There are records that show black people, predominantly from Jamaica, living in London during the 17th and 18th centuries; but it was not until the arrival of the , on 22 June 1948, that significant numbers of Caribbeans, in particular Jamaicans, arrived in the capital. This has since become an important landmark in the history of modern multicultural Britain. During the post World War II era, the presence of the Caribbean Community was requested to help reconstruct the British economy. Employers such as British Rail, the NHS and London transport recruited almost exclusively from Jamaica. Some 250,000 Londoners are of Jamaican origin. Brixton and Harlesden are considered the community's cultural capitals.

Japanese

Junko Sakai, author of Japanese Bankers in the City of London: Language, Culture and Identity in the Japanese Diaspora, stated that there is no particular location for the Japanese community in London, but that the families of Japanese "company men" have a tendency of living in North London and West London. Japanese restaurants and shops are located around these groups of Japanese people.

Jews

While Jews normally refer to followers of Judaism, they legally also count as an ethnicity and are considered so by some members. London has the second largest Jewish community in Europe after Paris, numbering some 160,000, particularly in North London. Districts with a high concentration include Finchley, Mill Hill, Edgware, Stanmore, Golders Green, Hendon, Hampstead Garden Suburb, Highgate, and further east the Hasidic-strong exclave in Stamford Hill & South Tottenham.

Koreans

As of 2014 there were about 10,000 ethnic Koreans in New Malden proper, and as of the same year the Korean population in the area around New Malden is around 20,000, including about 600 originating from North Korea, giving it the largest group of North Koreans in Europe. Many of the Koreans living in New Malden work for Korean companies, and they are either permanently settled and formerly expatriate, or they are still expatriates. In 2015 Paul Fischer of The Independent wrote that the North Koreans were insular, and that there were tensions between the South Korean majority and the North Koreans in New Malden.

The New Malden area has Korean-language churches and nursery schools as well as restaurants and shops with Korean clientele. The area has Korean supermarkets, about 20 Korean restaurants and cafes, including those serving bulgogi. It also has a noraebang (Karaoke bar). The Korean language is visible on several shop signs. The original Embassy of South Korea to the United Kingdom is in Malden.

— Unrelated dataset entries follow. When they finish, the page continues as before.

-- ==== Sys2Proof/Tests/Slice0.lean ====
section
/-! SUPPORT. The model's own tests. Words are written out bit by bit from the encodings of spec/30_encoding.md;
expected results are the vectors of spec/95_test_vectors.md (X1 to X13, V1 to V114), named at each test, which the
spec derives from its own rules. After them, for every statement that has hypotheses, a state and operands that meet
them. -/

namespace Sys2Proof.Tests

open Sys2Proof.Machine

/-! ### Small states -/

/-- A small parameter record that satisfies `N >= 1` and TC1 to TC5 (spec/42_translator.md R158). -/
def tiny : Config :=
  { Config.default with
    n := 2
    tNormal := [(0x16, 0x31), (0x1C, 0x61)]
    tShift := [(0x16, 0x21), (0x1C, 0x61)]
    tNum := [(0x1C, 0x61), (0x75, 0x38)]
    tExt := [(0x71, 0x7F), (0x75, 0x80)] }

/-- The state after reset over the small parameter record. -/
def base : State := { State.reset with cfg := tiny }

/-- The flags that a status word stands for (R20). -/
def flagsOf (w : Word16) : Flags :=
  ⟨w.getLsbD 0, w.getLsbD 1, w.getLsbD 2, w.getLsbD 3, w.getLsbD 4, w.getLsbD 5, w.getLsbD 6, w.getLsbD 7,
    w.getLsbD 8, w.getLsbD 9⟩

def withFlags (w : Word16) : State := { base with flags := flagsOf w }

def receivingAt (p : Fin 12) (sr : Byte) : State := { base with mode := .receiving, pos := p, sr := sr }

def sendingAt (p : Fin 12) (sr : Byte) (d : Drive) : State :=
  { base with mode := .sending, pos := p, sr := sr, datadrv := d }

/-- The outcome is a next state with this property. -/
def nextHas (r : Result) (p : State → Bool) : Bool :=
  match r with
  | .next t => p t
  | .fault _ => false
  | .refused _ => false

/-- The outcome is this refusal. -/
def refuses (r : Result) (why : Refusal) : Bool :=
  match r with
  | .refused e => e == why
  | .next _ => false
  | .fault _ => false

theorem next_of_nextHas {r : Result} {p : State → Bool} (h : nextHas r p = true) : ∃ t, r = .next t ∧ p t = true := by
  cases r with
  | next t => exact ⟨t, rfl, h⟩
  | fault f => cases f
  | refused e => cases h

/-! ### Well-formedness: each check refuses an ill-formed term -/

theorem test_tiny_allowed : tiny.Wf := by decide

/-- `BRK.OTHER` of a Shift key's code, and of the byte `SC.EMPTY` takes (R65, R68). -/
theorem test_wf_brkOther : (Instr.brkOther 0x12).wf tiny = false ∧ (Instr.brkOther 0x00).wf tiny = false ∧
    (Instr.brkOther 0x1C).wf tiny = true := by decide

/-- `EXT.OTHER` of the Ctrl code, of a prefix byte, and of `0x00`; the Shift and lock codes belong to it (R143). -/
theorem test_wf_extOther : (Instr.extOther 0x14).wf tiny = false ∧ (Instr.extOther 0xE0).wf tiny = false ∧
    (Instr.extOther 0x00).wf tiny = false ∧ (Instr.extOther 0x12).wf tiny = true ∧
    (Instr.extOther 0x58).wf tiny = true := by decide

/-- `MAKE.OTHER` of a lock key's code, of the self-test byte, and of `0x00`. -/
theorem test_wf_makeOther : (Instr.makeOther 0x58).wf tiny = false ∧ (Instr.makeOther 0xAA).wf tiny = false ∧
    (Instr.makeOther 0x00).wf tiny = false ∧ (Instr.makeOther 0xFA).wf tiny = true := by decide
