-- ==== Sys2Proof/Word.lean ====
section
/-! DEFINITION. The plain data types of rgb2aled CORE: bytes, the six-entry register files, the phases of the state
register, one cycle's inputs, and the guard conditions of the transition table. -/

namespace Sys2Proof

/-- A colour byte, a duty value, a compare value (R7: `PWM_W = 8`). -/
abbrev Byte := BitVec 8

/-- A six-entry file of bytes: the captured-pixel set `cap[0..5]` (R26) and the compare registers `pwm[0..5]` (R31). -/
structure Channels where
  b0 : Byte
  b1 : Byte
  b2 : Byte
  b3 : Byte
  b4 : Byte
  b5 : Byte
deriving DecidableEq, Repr

/-- The four phases of the state register (R21). -/
inductive Phase where
  | waitReset
  | capture
  | relay
  | commit
deriving DecidableEq, Repr

/-- The sub-state field of the state register, two bits; its codes are named in R21 and R78. -/
abbrev SubCode := BitVec 2

/-- The inputs the block samples in one cycle (R16, R36): `rst` is the synchronous reset, active high; `din` is the
upstream line, `true` for 1 (active) and `false` for 0 (idle). -/
structure Pins where
  rst : Bool
  din : Bool
deriving DecidableEq, Repr

/-- What the guards of the transition table read besides the selector (R79, R80): `resync_on` and `reset_seen` (R102),
`s.dcnt = 0`, `s.hcnt = 0`, and how `s.cbit` compares with `CAP_BITS`. -/
structure Guards where
  resyncOn : Bool
  resetSeen : Bool
  dcntZero : Bool
  hcntZero : Bool
  cbitVsCap : Ordering
deriving DecidableEq, Repr

end Sys2Proof
end

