-- ==== Sys2Proof/Tests/Slice0.lean ====
section
/-! SUPPORT. The model's own tests. Expected results come from the spec: 95_test_vectors.md (the vector is named with each
test) and the table of R80. After them, for each statement with hypotheses, a state that meets all of them together. -/

namespace Sys2Proof.Tests

open Sys2Proof.Machine

/-! ### Well-formedness: each check refuses an ill-formed term, and takes the values next to it (R6, R9, R11, R81, R90) -/

theorem test_reference_wf : Config.reference.wf = true := by decide
theorem test_pixels_refused : ({ Config.reference with pixels := 0 } : Config).pixelsOk = false ∧
    ({ Config.reference with pixels := 3 } : Config).pixelsOk = false := by decide
theorem test_relayBudget_refused : ({ Config.reference with relayBudget := 0 } : Config).relayBudgetOk = false ∧
    ({ Config.reference with relayBudget := 255 } : Config).relayBudgetOk = true ∧
    ({ Config.reference with relayBudget := 256 } : Config).relayBudgetOk = false := by decide
theorem test_timing_refused : ({ Config.reference with tSample := 0 } : Config).timingOk = false ∧
    ({ Config.reference with tHold := 0 } : Config).timingOk = false ∧
    ({ Config.reference with tReset := 5 } : Config).timingOk = true ∧
    ({ Config.reference with tReset := 4 } : Config).timingOk = false := by decide
theorem test_wf_refused : ({ Config.reference with pixels := 3 } : Config).wf = false ∧
    ({ Config.reference with relayBudget := 0 } : Config).wf = false ∧
    ({ Config.reference with tReset := 4 } : Config).wf = false := by decide
theorem test_legalCode_refused : legalCode .waitReset 0b01#2 = false ∧ legalCode .capture 0b11#2 = false ∧
    legalCode .relay 0b11#2 = false ∧ legalCode .commit 0b10#2 = false := by decide
theorem test_stim_refused : stimWf (.low 0) = false ∧ stimWf (.seq .b0 (.rep 2 (.high 0))) = false ∧
    stimWf (.rst 0) = false ∧ stimWf (.seq .reset (.low 1)) = true := by decide

/-! ### Decoding: the words of R80, written out, with guards that hold, for every row -/

/-- Guards: `resync_on`, `reset_seen`, `dcnt = 0`, `hcnt = 0`, `cbit` against `CAP_BITS`. -/
theorem test_decode_waitReset : decode 0b00001#5 ⟨true, false, true, true, .lt⟩ = .row .wrActive ∧
    decode 0b00000#5 ⟨true, false, true, true, .lt⟩ = .row .wrCount ∧
    decode 0b00000#5 ⟨false, true, true, true, .lt⟩ = .row .wrExit := by decide
theorem test_decode_captureWaitHigh : decode 0b01000#5 ⟨true, false, true, true, .lt⟩ = .row .cwhIdle ∧
    decode 0b01000#5 ⟨false, true, true, true, .lt⟩ = .row .cwhIdle ∧
    decode 0b01000#5 ⟨true, true, true, true, .lt⟩ = .row .cwhResync ∧
    decode 0b01001#5 ⟨true, false, true, true, .lt⟩ = .row .cwhStart := by decide
theorem test_decode_captureDelay : decode 0b01010#5 ⟨true, false, false, true, .lt⟩ = .row .cdCount ∧
    decode 0b01011#5 ⟨true, false, false, true, .lt⟩ = .row .cdCount ∧
    decode 0b01010#5 ⟨true, true, true, true, .lt⟩ = .row .cdSample ∧
    decode 0b01011#5 ⟨true, false, true, true, .lt⟩ = .row .cdSample := by decide
theorem test_decode_captureWaitLow : decode 0b01101#5 ⟨true, false, true, true, .eq⟩ = .row .cwlHold ∧
    decode 0b01100#5 ⟨true, false, true, true, .lt⟩ = .row .cwlNext ∧
    decode 0b01100#5 ⟨true, false, true, true, .eq⟩ = .row .cwlDone ∧
    decode 0b01100#5 ⟨true, false, true, true, .gt⟩ = .cbitOutOfRange := by decide
theorem test_decode_relayWaitHigh : decode 0b10000#5 ⟨true, false, true, true, .eq⟩ = .row .rwhIdle ∧
    decode 0b10000#5 ⟨true, true, true, true, .eq⟩ = .row .rwhEnd ∧
    decode 0b10001#5 ⟨true, false, true, true, .eq⟩ = .row .rwhStart := by decide
theorem test_decode_relayHold : decode 0b10010#5 ⟨true, false, true, false, .eq⟩ = .row .rhCount ∧
    decode 0b10011#5 ⟨true, false, true, false, .eq⟩ = .row .rhCount ∧
    decode 0b10010#5 ⟨true, true, true, true, .eq⟩ = .row .rhShort ∧
    decode 0b10011#5 ⟨true, false, true, true, .eq⟩ = .row .rhLong := by decide
theorem test_decode_relayFollow : decode 0b10101#5 ⟨true, false, true, true, .eq⟩ = .row .rfHold ∧
    decode 0b10100#5 ⟨true, false, true, true, .eq⟩ = .row .rfFall := by decide
theorem test_decode_commit : decode 0b11000#5 ⟨true, true, true, true, .eq⟩ = .row .commit ∧
    decode 0b11001#5 ⟨true, false, true, true, .eq⟩ = .row .commit := by decide
/-- R81: the reserved values at the ends of each listed range. -/
theorem test_decode_reserved : ∀ w ∈ [0b00010#5, 0b00111#5, 0b01110#5, 0b01111#5, 0b10110#5, 0b10111#5, 0b11010#5, 0b11111#5],
    decode w ⟨true, true, true, true, .eq⟩ = .reservedCode := by decide
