-- ==== Sys2Proof/Machine/Timebase.lean ====
section
/-! DEFINITION. The 1 ms tick of the Timebase: what a step does when no command waits (log 1). The tick advances the time, samples the inputs of the bays (R1 to
R3), and puts the events that fall due at it into the queue of commands. The order of the events of one tick is the model's (log 1); the spec gives only that a
bay's faults come first (R14 to R16), that the levels a tick qualifies are read by its deadlines (R1, R14), that a bounce abandons its debounce (R2), and that conversions
complete before their period end (R55). -/

namespace Sys2Proof.Machine

/-! ### Sampling -/

/-- The FLT event of this tick's sample (R1): the second sample of the level opposite to the qualified one; or, in RAMPING, a level already asserted
(R15). -/
def fltEvents (b : BayId) (r : BayRecord) (i : BayInput) : List Instr :=
  if i.fltPin ≠ i.flt ∧ i.fltLast = some i.fltPin then
    (if i.fltPin then [.qualifiedFltAssertion b] else [.qualifiedFltDeassertion b])
  else if i.flt ∧ r.state = .ramping then [.qualifiedFltAssertion b]
  else []

/-- The PG event of this tick's sample (R1). -/
def pgEvents (b : BayId) (i : BayInput) : List Instr :=
  if i.pgPin ≠ i.pg ∧ i.pgLast = some i.pgPin then
    (if i.pgPin then [.qualifiedPgAssertion b] else [.qualifiedPgDeassertion b])
  else []

/-- The removal count after this tick's sample (R3). -/
def countRemoval (r : BayRecord) (i : BayInput) : Nat :=
  if r.state.removable ∧ i.presPin = false then i.removalCount + 1 else 0

/-- The PRES event of this tick's sample (R2, R3). -/
def presEvents (b : BayId) (r : BayRecord) (i : BayInput) (removalDebounce : Nat) : List Instr :=
  match r.state with
  | .empty => if i.presPin ∧ i.presLast = some true then [.qualifiedInsertion b] else []
  | .settling => if i.presPin then [] else [.settlingBounce b]
  | _ => if i.presPin = false ∧ removalDebounce ≤ i.removalCount + 1 then [.qualifiedRemoval b] else []

/-- The sample of this tick, recorded. -/
def BayInput.sampled (i : BayInput) (r : BayRecord) : BayInput :=
  { i with presLast := some i.presPin, pgLast := some i.pgPin, fltLast := some i.fltPin, removalCount := countRemoval r i }

/-! ### What falls due -/

/-- The commands, where the condition holds. -/
def dueIf (c : Bool) (i : Instr) : List Instr := if c then [i] else []

/-- The events of one bay at a tick; faults first, and a removal after them (R14, R16). -/
def State.bayDue (s : State) (b : BayId) : List Instr :=
  fltEvents b s.bays[b] s.inputs[b] ++ pgEvents b s.inputs[b] ++
  dueIf (decide (s.bays[b].state = .ramping) && reached s.bays[b].pgDeadline s.now) (.pgDeadline b) ++
  dueIf (decide (s.bays[b].state = .ramping) && reached s.bays[b].rampDeadline s.now) (.rampDeadline b) ++
  presEvents b s.bays[b] s.inputs[b] s.tables.limits.removalDebounce ++
  dueIf (decide (s.bays[b].state = .settling) && elapsed s.inputs[b].settleStart (s.tables.limits.insertionDebounce * 10) s.now)
    (.insertionDebounceExpiry b) ++
  dueIf (decide (s.bays[b].state = .removing) && reached s.bays[b].drainDeadline s.now) (.drainExpiry b) ++
  dueIf (decide (s.bays[b].state = .powerFault) && reached s.bays[b].backoffDeadline s.now) (.backoffExpiry b) ++
  dueIf (decide (s.drives[b].state = .valid) && elapsed s.drives[b].reportTime (s.tables.link.driveAgeLimit * 1000) s.now)
    (.driveAgeExpiry b) ++
  dueIf (reached s.smap[b].stretch s.now) (.activityStretchExpiry b)

/-- The quiesce limit is reached (R178). -/
def State.quiesceLimitDue (s : State) : Bool :=
  match s.mru.state with
  | .quiescing _ taken => decide (taken + Config.quiesceLimitMs ≤ s.now)
  | _ => false

/-- The events of the LIU's timers at a tick (R137, R139, R145, R162). -/
def State.linkDue (s : State) : List Instr :=
  dueIf s.oldestDue .outstandingDeadline ++
  dueIf (decide (s.liu.link = .aligned) && elapsed s.liu.silenceStart Config.silenceMs s.now) .silenceTimeout ++
  dueIf (decide (s.liu.link = .silent) && s.autonomyPassed) .autonomyTimeout ++
  dueIf (decide (s.liu.link = .fault) && !s.liu.lostLatch && s.autonomyPassed) .lostLatchSet ++
  dueIf (decide (s.liu.port = .probing) && elapsed s.liu.probeStart Config.probeMs s.now) .probeTimeout ++
  dueIf (decide (s.liu.port = .absent) && decide (s.liu.link = .aligned) && reached s.liu.retryDue s.now) .probeRetry ++
  dueIf (decide (s.liu.port = .aligned) && elapsed s.liu.returnWatch Config.returnWatchMs s.now) .returnWatchTimeout

/-- A period end that falls due, behind those of its four conversions that have not completed, each of the reading its THERM input gives: all four complete within the
period (R55). The spec leaves their moments within it open (log 31). -/
def State.periodDue (s : State) : List Instr :=
  if reached s.tb.nextPeriod s.now then
    ((List.finRange 4).filter fun k => decide (s.converted ≤ k.castSucc)).map (fun k => .sensorConversion k s.therm[k]) ++ [.controlPeriodEnd]
  else []

/-- What the memory brings at a tick: to a load its failure or its completion (R182, R187), to a save its failure or the acknowledge of its write (R192, R193). -/
def State.memoryDue (s : State) : List Instr :=
  match s.cmp.state with
  | .loading => if s.cmp.memoryFails s.now then [.loadCompletion true] else dueIf (s.cmp.readEnds s.now) (.loadCompletion false)
  | .saving _ => dueIf (s.cmp.memoryFails s.now) .saveFailed ++ dueIf (s.cmp.acknowledgeDue s.now) .saveWriteAcknowledged
  | .idle => []

/-- Everything that falls due at a tick of a part that samples its inputs. -/
def State.due (s : State) : List Instr :=
  (List.finRange 24).flatMap s.bayDue ++
  dueIf s.quiesceLimitDue .quiesceLimit ++
  s.periodDue ++
  (List.finRange 3).flatMap (fun z =>
    dueIf (s.shedDelayPassed z) (.shedDelayReached z) ++ dueIf (s.shedIntervalPassed z) (.shedIntervalReached z)) ++
  dueIf s.staggerExpires .staggerExpiry ++
  s.linkDue ++
  s.memoryDue ++
  dueIf (reached s.tb.nextLight s.now) .lightTick

/-- One 1 ms tick. Before the start of the part only the time advances and the power-on load's completion falls due. The erase of a save just begun is sent, and the reading of a load
begins where the memory acknowledges. -/
def State.tick (s : State) : State :=
  let s1 : State := { s with tb := { s.tb with now := s.now + 1 } }
  let cmp := s.cmp.atTick (s.now + 1)
  if s.sampling then
    { s1 with
      cmp := cmp
      inputs := Vector.ofFn fun b => (s.inputs[b]).sampled s.bays[b]
      pending := s.pending ++ s1.due }
  else { s1 with cmp := cmp, pending := s.pending ++ s1.memoryDue }

end Sys2Proof.Machine
end

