/-- The part's phases and the blocks agree: the link is DISABLED, no request is held, the CMP is LOADING and no time base is set exactly while the part
does not run (R134, R181, R182, R188, R189); the quiesce-pending flag stands exactly while a RESTART is held in QUIESCING, or may stand in SENDING
(R49, R178); a save in progress is the CMP's SAVING, with a write in front (R180); while a load runs the CMP's wait has begun, and while none runs only a SAVING CMP waits and none reads (R182); in
SENDING exactly one reply is awaited (R178). -/
abbrev ControlSound (s : State) : Prop :=
  (s.liu.link = .disabled ↔ s.phase ≠ .running) ∧ (s.cmp.state = .loading ↔ s.phase ≠ .running) ∧
  (s.tb.nextPeriod = none ↔ s.phase ≠ .running) ∧ (s.tb.nextLight = none ↔ s.phase ≠ .running) ∧
  (s.rstn = false ↔ (s.phase = .powerOnHold ∨ s.phase = .resetHold)) ∧
  (s.tb.startTime = none ↔ (s.phase = .powerOnHold ∨ s.phase = .powerOnLoad)) ∧
  (s.phase ≠ .running → s.mru.state = .idle) ∧
  (s.mru.state = .idle → s.psq.quiescePending = false) ∧
  (s.mru.state ≠ .idle → isSending s.mru.state = false → s.psq.quiescePending = true) ∧
  (s.mru.saveInProgress = isSaving s.cmp.state) ∧ s.cmp.state ≠ .saving [] ∧
  (s.phase = .powerOnLoad ∨ s.phase = .resetLoad → s.cmp.waitStart.isSome) ∧
  (s.cmp.waitStart.isSome → s.phase = .powerOnLoad ∨ s.phase = .resetLoad ∨ isSaving s.cmp.state = true) ∧
  (s.cmp.readStart.isSome → s.phase = .powerOnLoad ∨ s.phase = .resetLoad) ∧
  restartReplies s.liu = (if isSending s.mru.state then 1 else 0)

/-- The number in the bytes of a field of a record, most significant byte first (chapter 11): `len` bytes from offset `off`. -/
def fieldAt (record : List Byte) (off len : Nat) : Nat := ((record.drop off).take len).foldl (fun n b => 256 * n + b.toNat) 0

/-- A number as a field of so many bits sends it; an absent one is sent as its marker (section 11.4). -/
def sent (bits marker : Nat) : Option Nat → Nat
  | some n => n % 2 ^ bits
  | none => marker

/-- A temperature as its two-byte field sends it, in two's complement; 0x7FFF is absent (section 11.4). -/
def sentTemperature : Option Int → Nat
  | some t => (t % 65536).toNat
  | none => 0x7FFF

/-- The payload of a request of a defined kind is faulty in a way that is BAD_VALUE (R24, R126, R167, R172 to R174, R177, R178, R197): its length does not agree with its
kind or with the count it carries, or, where no earlier check of the kind fails, a value is one the part does not define. -/
def BadPayload (kind : Byte) (p : List Byte) : Prop :=
  (kind = 0x10 ∧ p.length ≠ 3) ∨
  (kind = 0x11 ∧ p.length < 3) ∨
  (kind = 0x20 ∧ (p.length ≠ 3 ∨ ∃ bay action mark, p = [bay, action, mark] ∧ bay.toNat < 24 ∧
    (action = 0 ∨ 8 ≤ action.toNat ∨ ((action = 6 ∨ action = 7) ∧ (mark = 0 ∨ 4 ≤ mark.toNat))))) ∨
  (kind = 0x21 ∧ (p = [] ∨ ∃ n rest, p = n :: rest ∧ (rest.length ≠ 2 * n.toNat ∨ n = 0 ∨ 64 < n.toNat))) ∨
  (kind = 0x30 ∧ (p = [] ∨ ∃ selector rest, p = selector :: rest ∧
    (6 ≤ selector.toNat ∨ (selector = 1 ∧ rest.length ≠ 2) ∨ (selector ≠ 1 ∧ rest ≠ [])))) ∨
  (kind = 0x31 ∧ (p.length ≠ 2 ∨ ∃ high low, p = [high, low] ∧ 128 ≤ high.toNat)) ∨
  (kind = 0x32 ∧ (p.length ≠ 7 ∨ ∃ b2 b1 b0 lines mode level, p = [0, b2, b1, b0, lines, mode, level] ∧
    (lines = 0 ∨ 4 ≤ lines.toNat ∨ 2 ≤ mode.toNat ∨ 2 ≤ level.toNat))) ∨
  (kind = 0x40 ∧ (p.length ≠ 1 ∨ ∃ form, p = [form] ∧ 2 ≤ form.toNat)) ∨
  (kind = 0x41 ∧ p ≠ [])

/-- The payload names a bay above B23, or a range of bays that the part or a reply cannot hold, which is BAD_RANGE whatever else is wrong with it (R126, R173, R174). -/
def BadRangePayload (kind : Byte) (p : List Byte) : Prop :=
  (kind = 0x20 ∧ ∃ bay action mark, p = [bay, action, mark] ∧ 24 ≤ bay.toNat) ∨
  (kind = 0x30 ∧ ∃ first count, p = [1, first, count] ∧ (count = 0 ∨ 24 < first.toNat + count.toNat ∨ 9 < count.toNat)) ∨
  (kind = 0x32 ∧ ∃ b3 b2 b1 b0 lines mode level, p = [b3, b2, b1, b0, lines, mode, level] ∧ b3 ≠ 0)

/-! ### The Timebase's tick -/

/-- A start time, where there is one, lies at least `ms` before the time. -/
abbrev Passed (start : Option Nat) (ms now : Nat) : Prop := ∃ t, start = some t ∧ t + ms ≤ now

/-- The memory acknowledges its address at the time `now`: it is ready, and no line of its bus is held low (R182). -/
abbrev Acknowledges (c : Cmp) (now : Nat) : Prop := Passed c.answersFrom 0 now ∧ ¬ Passed c.heldLow 0 now
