-- ==== Sys2Proof/Certificates/Slice0/Obligations.lean ====
section
/-! DEFINITION. The statements for the provers. A statement about a command gives the whole next state where it can, so that it is its own frame: in
`{ s with … }` every field that is not named is the one of `s`. -/

open Sys2Proof Sys2Proof.Machine Sys2Proof.Safety

/-! ### The block as a machine -/

/-- Tier 1: with c at the front of the queue, a step is exec of c on the state with the queue's rest. -/
def Obligations.StepRunsFrontCommand : Prop :=
  ∀ (c : Instr) (s : State), step (s.withPending (c :: s.pending)) = exec c s

/-- R1 to R3, R14 to R16, R55, R182, R187, R192 and the timers of every block. Model's choice (log 1): with an empty queue a step is one 1 ms tick, which moves the time on by one and may
change only the samples, the queue and what the CMP does where the memory acknowledges: the erase of a save is sent and its wait begins, or the reading of a load begins (R182, log 40).
Before the start of the part it samples nothing, and only the completion of the power-on load falls due, by a memory failure or by the end of its reading, whose longest times stand
for it, as they do for the acknowledge of a save's write (R187, R192, log 40). From then on a tick records the sample of each input, counts a removal debounce on, and puts into the queue exactly what falls due at it: a level that its second sample qualifies, a debounce that ends, and each timer whose time has come. A bay's fault stands before its ramp completion and before its removal (R14 to R16), an FLT or PG
level that this tick qualifies before the two deadlines that read it (R1, R14), a bounce before the debounce it abandons (R2), and a period end right behind those of its four
conversions that have not completed, S0 first (log 31); every other order of what falls due together is the model's choice (log 1). -/
def Obligations.IdleStepIsOneTick : Prop :=
  ∀ s : State, s.pending = [] →
    ∃ (inputs : Vector BayInput 24) (pending : List Instr),
      step s = .next
        { s with
          tb := { s.tb with now := s.tb.now + 1 }
          cmp := { s.cmp with
            waitStart :=
              if isSaving s.cmp.state = true ∧ s.cmp.waitStart = none ∧ Acknowledges s.cmp (s.tb.now + 1) then some (s.tb.now + 1)
              else s.cmp.waitStart
            readStart :=
              if s.cmp.state = .loading ∧ s.cmp.readStart = none ∧ (∃ start, s.cmp.waitStart = some start ∧ s.tb.now + 1 ≤ start + 10) ∧
                Acknowledges s.cmp (s.tb.now + 1) then some (s.tb.now + 1)
              else s.cmp.readStart }
          inputs := inputs
          pending := pending } ∧
      (s.phase = .powerOnHold ∨ s.phase = .powerOnLoad → isSaving s.cmp.state = false →
        inputs = s.inputs ∧
        pending =
          if s.cmp.state = .loading ∧ MemoryFails s.cmp (s.tb.now + 1) then [.loadCompletion true]
          else if s.cmp.state = .loading ∧ ReadingEnds s.cmp (s.tb.now + 1) then [.loadCompletion false]
          else []) ∧
      (s.phase = .running ∨ s.phase = .resetHold ∨ s.phase = .resetLoad →
        (∀ b : BayId, inputs[b] =
          { s.inputs[b] with
            presLast := some s.inputs[b].presPin, pgLast := some s.inputs[b].pgPin, fltLast := some s.inputs[b].fltPin
            removalCount :=
              if s.bays[b].state ≠ .empty ∧ s.bays[b].state ≠ .settling ∧ s.inputs[b].presPin = false then s.inputs[b].removalCount + 1
              else 0 }) ∧
        (∀ c : Instr, c ∈ pending ↔ FallsDue s (s.tb.now + 1) c) ∧
        (let inOrder (first then_ : List Instr) : Prop := ∀ c ∈ first, ∀ d ∈ then_, c ∈ pending → d ∈ pending →
          ∃ front mid back : List Instr, pending = front ++ c :: mid ++ d :: back
         ∀ b : BayId,
          inOrder [.qualifiedFltAssertion b, .qualifiedPgDeassertion b, .pgDeadline b] [.rampDeadline b, .qualifiedRemoval b] ∧
          inOrder [.qualifiedFltAssertion b, .qualifiedFltDeassertion b, .qualifiedPgAssertion b, .qualifiedPgDeassertion b]
            [.pgDeadline b, .rampDeadline b] ∧
          inOrder [.settlingBounce b] [.insertionDebounceExpiry b]) ∧
        (Passed s.tb.nextPeriod 0 (s.tb.now + 1) →
          ∃ front back : List Instr, pending = front ++
            ((List.finRange 4).filter fun k => s.converted ≤ k.castSucc).map (fun k => .sensorConversion k s.therm[k]) ++
            .controlPeriodEnd :: back))

/-- Every command of the table answers a next state, on every state: none ends in a fault or a refusal. No command moves the model's time base, and none takes a
waiting command from the queue or adds one. Model's choices: the time and the queue are moved by no command (log 1), and a command whose event cannot arise in the state
answers that state unchanged (log 9). -/
def Obligations.EveryCommandAnswersNextState : Prop :=
  ∀ (c : Instr) (s : State), Completes (exec c s) ∧ ∀ t, exec c s = .next t → t.tb.now = s.tb.now ∧ t.pending = s.pending
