-- ==== Sys2Proof/WellFormed.lean ====
section
/-! DEFINITION. Which commands the outside can give: the ranges of the operands that their types do not already bound. -/

namespace Sys2Proof

/-- A converter reading, in half-degrees from −64.0 °C to 191.5 °C (R55). -/
def readingInRange (r : Int) : Bool := decide (-128 ≤ r ∧ r ≤ 383)

/-- The request kinds of R196. -/
def definedKind (k : Byte) : Bool :=
  k == 0x10 || k == 0x11 || k == 0x20 || k == 0x21 || k == 0x30 || k == 0x31 || k == 0x32 || k == 0x40 || k == 0x41

/-- The operands lie where a frame of the link (R131) or the converter (R55) can put them. -/
def Instr.wellFormed : Instr → Bool
  | .sensorConversion _ r => readingInRange r
  | .upstreamRequest _ _ _ p => decide (p.length ≤ 240)
  | .downstreamReply _ _ _ p => decide (p.length ≤ 240)
  | .tableWrite _ _ _ _ e => decide (e.length ≤ 237)
  | .temperatureReport _ _ ps => decide (ps.length ≤ 119)
  | .unknownKind _ k => !definedKind k
  | _ => true

end Sys2Proof
end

Some factors cited in The Telegraph as reasons why the Korean community formed in New Malden included a 1950s joint venture partnership between a chaebol and Racal Avionics (formerly Dacca), Lord Chancellor's Walk in Coombe Lane West previously serving as the residence of the Ambassador of South Korea to the United Kingdom, and Samsung Electronics having its UK offices in New Malden until they moved to their current location in Chertsey, Surrey in 2005. Many Koreans settled in New Malden in the 1970s due to the ambassador's location.

There is a newspaper published in New Malden, Free NK, which is opposed to the government of North Korea.

Lithuanians

The Lithuanian community in London goes back to at least the early 20th century. Most of the community came in a wave of Eastern European immigration in the 2000s, after Lithuania joined the European Union.

Most of London's Lithuanians live in the boroughs of Barking and Dagenham, Newham, Redbridge and Waltham Forest, with smaller numbers elsewhere. The main Lithuanian-speaking Roman Catholic church, St Casimir's, however, lies in Bethnal Green.

Nigerians

London (in particular the southern boroughs) is home to the largest Nigerian community in the UK, and possibly the largest overseas Nigerian community in the world. The first recorded Nigerian in London was Olaudah Equiano who came to Britain after escaping from slavery over 200 years ago, becoming a member of the abolitionist Sons of Africa group.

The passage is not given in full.